Segment Open

-- ==== Sys2Proof/Machine/Codec.lean ====
section
/-! DEFINITION. The stream codec and framing: the commands ENCSYM, COMPRESS and DECOMPRESS
(spec 43_stream_codec.md). -/

namespace Sys2Proof.Machine

/-- `emit_code(s)` (R191). -/
def emitCode (sym : Sym) (s : State) : Run Unit :=
  match ETab.find s.etab sym with
  | none => .raise .noCode s
  | some p => writeAll p s

/-- ENCSYM s (R192). -/
def execEncsym (sym : Sym) (s : State) : Host.Outcome State Fault Refusal :=
  command (requireElse (s.tblv = true) .sequenceError (emitCode sym)) s

/-- Step 3 of `compress` (R196): each byte of SIN in order, until it is exhausted. Each turn but the
last takes a byte, so the turns, one more than the bytes left, do not run out. -/
def encodeInput : Nat → State → Run Unit
  | 0, s => .ok () s
  | fuel + 1, s =>
    match pull s with
    | (.ioerror, t) => .raise .ioError t
    | (.exhausted, t) => .ok () t
    | (.byte b, t) => (emitCode (symOfByte b) t).andThen fun _ u => encodeInput fuel u

/-- COMPRESS after its precondition (R196). -/
def compressBody (s : State) : Run Unit :=
  (ensureValid s).andThen fun _ s =>
    (tserBody s).andThen fun _ s =>
      (bldtabBody s).andThen fun _ s =>
        (encodeInput (s.sinData.length - s.sinPos + 1) s).andThen fun _ s =>
          (emitCode Config.eos s).andThen fun _ s => flushWriter s

/-- COMPRESS (R196): on every path after its precondition TBLV <- 0. -/
def execCompress (s : State) : Host.Outcome State Fault Refusal :=
  command (requireElse (s.wcnt = 0 ∧ s.rcnt = 0) .sequenceError fun s =>
    (compressBody s).onLeave fun t => { t with tblv := false }) s

/-- Steps 2 to 5 of `decompress` (R199, R200, R201). Each turn takes a bit at least, so the turns, more
than the bits left, do not run out before the bits do. -/
def decodePayload : Nat → State → Run Unit
  | 0, s => .ok () { s with trunc := true }
  | fuel + 1, s =>
    match decodeOne s with
    | .stuck w => .stuck w
    | .raise k t => if k = .truncatedStream then .ok () { t with trunc := true } else .raise k t
    | .ok sym t =>
      if sym = Config.eos then .ok () { t with eosseen := true, rcnt := 0 }
      else
        match push (sym.setWidth 8) t with
        | (.ioerror, u) => .raise .ioError u
        | (.ok, u) => decodePayload fuel u

/-- DECOMPRESS after its precondition (R199). -/
def decompressBody (s : State) : Run Unit :=
  (tdesBody { s with eosseen := false, trunc := false }).andThen fun _ s =>
    (ensureValid s).andThen fun _ s => decodePayload (bitsLeft s + 1) s

/-- DECOMPRESS (R199). -/
def execDecompress (s : State) : Host.Outcome State Fault Refusal :=
  command (requireElse (s.wcnt = 0 ∧ s.rcnt = 0) .sequenceError decompressBody) s

end Sys2Proof.Machine
end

Segment Closed

DESCRIPTION OF THE TASK: Would you please write out, exactly and with no other lines, the stretch of the listing above from the line containing "writeAll p s" through the line containing "def execCompress (s"?

TASK ANSWER:
  | some p => writeAll p s

/-- ENCSYM s (R192). -/
def execEncsym (sym : Sym) (s : State) : Host.Outcome State Fault Refusal :=
  command (requireElse (s.tblv = true) .sequenceError (emitCode sym)) s

/-- Step 3 of `compress` (R196): each byte of SIN in order, until it is exhausted. Each turn but the
last takes a byte, so the turns, one more than the bytes left, do not run out. -/
def encodeInput : Nat → State → Run Unit
  | 0, s => .ok () s
  | fuel + 1, s =>
    match pull s with
    | (.ioerror, t) => .raise .ioError t
    | (.exhausted, t) => .ok () t
    | (.byte b, t) => (emitCode (symOfByte b) t).andThen fun _ u => encodeInput fuel u

/-- COMPRESS after its precondition (R196). -/
def compressBody (s : State) : Run Unit :=
  (ensureValid s).andThen fun _ s =>
    (tserBody s).andThen fun _ s =>
      (bldtabBody s).andThen fun _ s =>
        (encodeInput (s.sinData.length - s.sinPos + 1) s).andThen fun _ s =>
          (emitCode Config.eos s).andThen fun _ s => flushWriter s

/-- COMPRESS (R196): on every path after its precondition TBLV <- 0. -/
def execCompress (s : State) : Host.Outcome State Fault Refusal :=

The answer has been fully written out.